# windsock decoys?



## Steelpuck18 (Sep 16, 2008)

*what kind of decoys do you use?*​
full-bodies2860.87%shells919.57%windsocks919.57%


----------



## Steelpuck18 (Sep 16, 2008)

hey guys are the windsock-type decoys any good? i know everyone out there is probably convinced that full bodies are the way to go, but just wondering. a buddy of mine would sell me a doz. for cheap so it would just be to add to my other 14 shells.


----------



## goosehunternd (Mar 10, 2006)

My vote was for full bodies, I noticed a huge diffrence when I switched to all FB's and sold the shells.


----------



## Matt Jones (Mar 6, 2002)

If your spread consists of 14 shells, then yes...adding a dozen windsocks (especially if they're priced cheap) is a good investment at this point. Right now you just need numbers.

I still rock a few windsocks in the spread just for posterity. 8)


----------



## Steelpuck18 (Sep 16, 2008)

alright, thx. anybody else?


----------



## Ref (Jul 21, 2003)

We use about 8 dozen full bodies, but we have a dozen Deadly Decoys to help add movement to the spread.


----------



## dakotashooter2 (Oct 31, 2003)

Shells, windsocks and silos.
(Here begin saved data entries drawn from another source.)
/-! ### Settings Store (section 11.5) -/

/-- SAVE SETTINGS is answered PENDING: it begins a write of every item, or marks a follow-up behind the write in flight, and sets the
port's coverage. STORE_WRITE_END judges the image read back, finalises the saves that the write covered, and begins the follow-up
write or ends the flight (R184, R185). The damage found as a difference of the check word is assumption 15 (DESIGN CHOICE), the count of
writes that rises at a failed one assumption 16 (DEDUCED), the failed indication as the byte 1 assumption 17 (DESIGN CHOICE), and that
the port holds which request its PENDING reply belongs to, assumption 28 (DEDUCED). -/
def Obligations.SavesAreWrittenAndAnswered : Prop :=
  (∀ (s : State) (p : PortId) (rest ps : List Byte), s.st.admits p .configure (.fixed 0) rest ps →
    (s.st.sst.inFlight = none →
      exec (.saveSettings p rest) s = .next (s.replied p rest 0x69 ⟨.pending, [], some .save⟩ fun u =>
        { u with sst := ({ u.sst with
          image := { u.sst.image with writeMark := true }
          inFlight := some ⟨s.st.storedItems, s.st.uptime + 12⟩ } : Store).setCover .current p })) ∧
    (s.st.sst.inFlight ≠ none →
      exec (.saveSettings p rest) s = .next (s.replied p rest 0x69 ⟨.pending, [], some .save⟩ fun u =>
        { u with sst := ({ u.sst with followUp := true } : Store).setCover .followUp p }))) ∧
  ∀ (s : State) (w : StoreWrite) (defect : BitVec 16), s.st.held = false → s.st.sst.inFlight = some w →
    let writes := min 65535 (s.st.sst.writes + 1)
    let next := fun c : Coverage => match c with
      | .current => Coverage.none
      | .followUp => if s.st.sst.followUp then .current else .followUp
      | .none => .none
    ∃ t, exec (.storeWriteEnd defect) s = .next t ∧ t.pending = s.pending ∧ t.st.clock = s.st.clock ∧
      t.st.sst.writes = writes ∧ t.st.sst.outcome = (if defect = 0 then .done else .failed) ∧
      t.st.sst.image.items = w.items ∧ t.st.sst.followUp = false ∧ t.st.storedItems = s.st.storedItems ∧
      (s.st.sst.followUp = false → t.st.sst.inFlight = none ∧ t.st.sst.image.sound = decide (defect = 0)) ∧
      (s.st.sst.followUp = true →
        t.st.sst.inFlight = some ⟨s.st.storedItems, s.st.uptime + 12⟩ ∧ t.st.sst.image.writeMark = true) ∧
      (defect = 0 → t.st.alt.points[Alarm.settingsDefault].condition = false) ∧
      (defect ≠ 0 → t.st.alt = s.st.alt ∧ t.st.rpq = s.st.rpq) ∧
      t.st.pumps = s.st.pumps ∧ t.st.stc = s.st.stc ∧ t.st.rkc = s.st.rkc ∧ t.st.lve = s.st.lve ∧
      (∀ i, t.st.ctu.input i = s.st.ctu.input i) ∧
      ∀ p : PortId, t.st.sst.cover p = next (s.st.sst.cover p) ∧
        (s.st.sst.cover p ≠ .current → t.st.port p = s.st.port p) ∧
        (s.st.sst.cover p = .current → (s.st.port p).slot.status = .pending → (s.st.port p).awaits = some .save →
          (t.st.port p).slot = (if defect = 0 then ⟨.done, (s.st.port p).slot.code, be 2 writes⟩
            else ⟨.refusedState, (s.st.port p).slot.code, flagByte true⟩) ∧ (t.st.port p).readInd = false)
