/-- Table 1-9: v = 51,200, F = 50,300, L = 3,144. -/
theorem test_channel_of_table_1_9 :
    let c : Channel := { Channel.powerUp ⟨6000, 200, 2⟩ with state := .ok, filter := 50000 }
    c.settings.scale .nearestAway 2400 = 51200 ∧ (c.cycle .nearestAway 2400).filter = 50300 ∧
    (c.cycle .nearestAway 2400).level = 3144 ∧ (c.cycle .towardZero 2400).level = 3143 := by decide

/-- Table 1-10: W, Q_in and Q_weir; the five-point curve of section 2.10. -/
theorem test_update_of_table_1_10 :
    wellVote .nearestAway 150 (some 3144) (some 3150) = ⟨some 3147, .dual, false⟩ ∧
    segmentValue .nearestAway ⟨3000, 84000⟩ ⟨3500, 102500⟩ 3147 = 89439 ∧
    inflowSum .nearestAway 8 (some 89439) 150 (⟨some 88000, 0⟩ :: List.replicate 7 ⟨some 89000, 150⟩) = some 330 ∧
    segmentValue .nearestAway ⟨50, 40⟩ ⟨100, 130⟩ 85 = 103 := by decide

/-- Table 1-11: WELL_B through cycles 101 to 103 and 110 to 112. -/
theorem test_channel_of_table_1_11 :
    let step := fun (c : Channel) (r : BitVec 12) => c.cycle .nearestAway r
    let ok : Channel := { Channel.powerUp .default with state := .ok, filter := 16000 }
    let c103 := step (step (step ok 0) 0) 0
    let c111 := step (step c103 2400) 2400
    (step ok 0).state = .suspect ∧ (step ok 0).badRun = 1 ∧ c103.state = .failed ∧ c103.badRun = 0 ∧
    (step c103 2400).filter = 40000 ∧ c111.state = .recovering ∧ c111.goodRun = 2 ∧
    (step c111 2400).state = .ok ∧ (step c111 2400).goodRun = 0 := by decide

/-- The intended points of section 2.10 in a copy. -/
def rating (n : Nat) : CurveCopy :=
  ⟨n, ((((Vector.replicate 16 ⟨0, 0⟩).set 1 ⟨50, 40⟩).set 2 ⟨100, 130⟩).set 3 ⟨200, 420⟩).set 4 ⟨400, 1350⟩⟩

/-- A station whose WEIR curve has this shadow and mark. -/
def withShadow (c : CurveCopy) (mark : Option PortId) : Station :=
  { quiet with crv := { quiet.crv with weir := { quiet.crv.weir with shadow := c, mark := mark } } }

/-- Table 2-7 at 250 mm and 520 mm. -/
theorem test_rating_of_table_2_7 :
    (rating 5).interp .nearestAway 250 = ⟨653, false, false⟩ ∧ (rating 5).interp .nearestEven 250 = ⟨652, false, false⟩ ∧
    (rating 5).interp .nearestAway 50 = ⟨40, false, false⟩ ∧ (rating 5).interp .towardZero 520 = ⟨1350, false, true⟩ := by decide

/-- Table 2-4. -/
theorem test_slots_of_table_2_4 :
    readSlots true 3 4 = ([3, 2, 1, 0], true) ∧ readSlots false 13 5 = ([13, 14, 15], false) ∧
    readSlots true 1 6 = ([1, 0], false) ∧ readSlots false 15 1 = ([15], true) := by decide

/-- Section 2.11: the default VOLUME curve from slot 1, in both forms. -/
theorem test_read_curve :
    reply (.readCurve .a (frame [0, 0, 1, 1, 0, 0])) quiet =
      (.done, [0, 0, 2, 0, 0, 1, 0x75, 0x30, 0xFF, 0xFF, 1, 0, 1]) ∧
    reply (.readCurve .a (frame [0, 0, 1, 1, 0, 1])) quiet =
      (.done, [0, 0, 2, 0, 1, 1, 0x75, 0x30, 0x2D, 0xC6, 0xC0, 1, 0]) := by decide

theorem test_copy_curve :
    reply (.copyCurve .a (frame [1])) (withShadow (rating 5) none) = (.done, [1, 2]) ∧
    (ran (.copyCurve .a (frame [1])) (withShadow (rating 5) none)).crv.weir.shadow = .defaultWeir := by decide

/-- Table 2-6, step 6. -/
theorem test_write_curve_points :
    let st := withShadow { (rating 5) with slots := (rating 5).slots.set 3 ⟨100, 420⟩ } none
    reply (.writeCurvePoints .a (frame [1, 3, 1, 0, 200, 0, 0x01, 0xA4])) st = (.done, [1, 4]) ∧
    (ran (.writeCurvePoints .a (frame [1, 3, 1, 0, 200, 0, 0x01, 0xA4])) st).crv.weir.shadow = rating 5 := by decide

theorem test_set_curve_count :
    (ran (.setCurveCount .a (frame [1, 5])) (withShadow (rating 2) none)).crv.weir.shadow = rating 5 := by decide

/-- Table 2-6, steps 5 and 7. -/
theorem test_commit_curve :
    reply (.commitCurve .a (frame [1])) (withShadow { (rating 5) with slots := (rating 5).slots.set 3 ⟨100, 420⟩ } none) =
      (.refusedRange, [1, 3, 3]) ∧
    reply (.commitCurve .a (frame [1])) (withShadow (rating 5) none) = (.pending, [1]) := by decide

/-- Table 2-6, step 8: behind the mark of port A, the telemetry master's write is refused. -/
theorem test_write_to_a_pending_curve :
    (ran (.writeCurvePoints .b (frame [1, 4, 1, 0, 200, 0, 1, 0])) (withShadow (rating 5) (some .a))).portB.slot =
      ⟨.refusedBusy, 0x65, []⟩ := by decide

/-- A first cycle with good samples, Table 9-3 at 1.0 s: points 17 to 21 turn on, point 19 lights the beacon. -/
theorem test_first_cycle :
    let t := ran (.measurementCycle 2400 2400 2400 2400 [.duty, .rake, .overflow, .trace, .reports])
      { quiet with lve := { quiet.lve with nextCycle := 1000 } }
    t.lve.wellA.state = .recovering ∧ t.lve.nextCycle = 1010 ∧ t.alt.points[20].state = .activeUnack ∧
    t.alt.attnA.pending = 0x1F0000 ∧ t.alt.beaconDemand = true ∧ t.rpq.queue.length = 5 := by decide

theorem test_write_channel :
    (ran (.writeChannel .a (frame [1, 0x17, 0x70, 0, 200, 3])) quiet).lve.wellB.settings = ⟨6000, 200, 3⟩ ∧
    reply (.writeChannel .a (frame [1, 0, 99, 0, 200, 3])) quiet = (.refusedRange, []) := by decide

theorem test_set_arith_control :
    let st : Station := { quiet with lve := { quiet.lve with arith := ⟨.nearestAway, ⟨true, true, false, true, false⟩, .clear⟩ } }
    (ran (.setArithControl .a (frame [2, 0, 0, 0, 0, 1, 1, 0, 0, 0, 0])) st).lve.arith =
      ⟨.towardZero, ⟨false, true, false, true, false⟩, ⟨false, false, false, false, true⟩⟩ := by decide

theorem test_read_arith :
    reply (.readArith .a (frame [])) { quiet with lve := { quiet.lve with arith :=
      ⟨.nearestEven, ⟨false, false, true, true, false⟩, ⟨false, false, false, false, true⟩⟩ } } =
      (.done, [1, 0, 0, 1, 1, 0, 0, 0, 0, 0, 1, 1]) := by decide

/-! ### Contacts, pumps and start control: Tables 3-3, 5-4, 6-6, 6-7 and 6-8 -/

/-- The quiet station with pump 1 in this record, its RUN_FB and its output as said, at an uptime in ticks. -/
def withPump (p : PumpRec) (feedback output : Bool) (uptime : Nat) : Station :=
  { quiet with
    clock := 10 * uptime
    pumps := quiet.pumps.set 0 p
    ctu := { quiet.ctu with
      runFb := quiet.ctu.runFb.set 0 (contact feedback)
      pumpRun := (Vector.replicate 6 false).set 0 output }
    stc := { quiet.stc with runFbSeen := quiet.stc.runFbSeen.set 0 feedback } }

/-- A station with a change of an input due: the raw level differs, its candidate has run its time. -/
def changing (st : Station) (i : Input) (on : Bool) : Station := st.setInput i ⟨on, !on, true, some ⟨0, 50⟩, none⟩

/-- A station with an input that has not settled yet, its candidate having run its time. -/
def settling (st : Station) (i : Input) (on : Bool) : Station := st.setInput i ⟨on, false, false, some ⟨0, 50⟩, none⟩

theorem test_raw_level_change :
    ((ran (.rawLevelChange .limTop true) quiet).ctu.limTop = ⟨true, false, true, some ⟨10000, 20⟩, none⟩) ∧
    (ran (.rawLevelChange .limTop false) (changing quiet .limTop true)).ctu.limTop = contact false := by decide

/-- Both contacts of a selector on are a conflict, read as OFF (Table 3-3). -/
theorem test_selector_conflict :
    let t := ran (.debounceExpiry (.hoaHand 0) false) (changing quiet (.hoaHand 0) true)
    t.ctu.selectors[0] = ⟨.off, true⟩ ∧ t.pumps[0].state = .off := by decide

/-- Table 6-6 at 1,002.3: RUN_FB on confirms the start. -/
theorem test_start_confirmed :
    let p := { pumpAt .starting with demand := true, history := [10000], timer := some 10050 }
    let t := ran (.debounceExpiry (.runFb 0) false) (changing (withPump p false true 10023) (.runFb 0) true)
    t.pumps[0].state = .running ∧ t.pumps[0].timer = some 10623 ∧ t.ctu.pumpRun[0] = true := by decide

/-- A selector pair that settles at AUTO with the pump's other contacts settled takes the pump into duty (R48, R107). -/
theorem test_first_settling :
    let t := ran (.firstSettling (.pumpFault 0) false) (settling (withPump (pumpAt .off) false false 1000) (.pumpFault 0) false)
    t.ctu.pumpFault[0] = contact false ∧ t.pumps[0].state = .ready := by decide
They all have thier time and place. On bluebird days when birds can see the best full bodies are always gonna pull the best. On days with significant wind, socks really add to the spread but if there is no wind they are not as effective and they are very portable for hard to access places. Silos add some "bulk" to a spread and are also very portable.


----------



## whitehorse (Jan 28, 2008)

I put down some shells, even though I think it's more important to start right if you want to keep goose hunting several years from now...

get nice shells....

then add some full bodies and or some sillo's...

my car holds 5 1/2 dozen deeks, my blind and my dog....

1.5 doz. full bodies, 3 dozen real geese silos, and a dozen oversized avery shells....

talk about savin on gas!! geese don't seem to mind it either


----------



## waterfowler22 (Aug 30, 2007)

Use fullbodies. It sounds like your just getting started with goose hunting and when you get more into it chances are you will want fullbodies anyway so just spend your money on somthing that will last and you can use for while. And im sure your budies will take you out sometime too and I know they have full bodies.


----------



## sod44 (Sep 30, 2008)

go with the fullbodies! the goose hunting is way better with fullbodies i think.


----------



## TNESS (Sep 30, 2008)

Full Bodies are the way to go


----------



## bigquackattack (Sep 18, 2006)

I add a couple dozen sillosock Canadas to my full body spread. It adds some good movement and numbers.


----------



## aveluciferi (Nov 8, 2007)

Use 8 dozen sillsocks and 6 dozen deadly decoys. They get more goose in than shells and fullbodies. Used shells and fullbodies for the last 25 years.
Later on the season, when hunters get problems with shy birds. I dont get problems, because they act live like.


----------



## snow (Dec 7, 2007)

Ditto on the silo socks...Full body look even with no wind and lots of movement with wind.


----------



## blhunter3 (May 5, 2007)

Get realgeese sillos


----------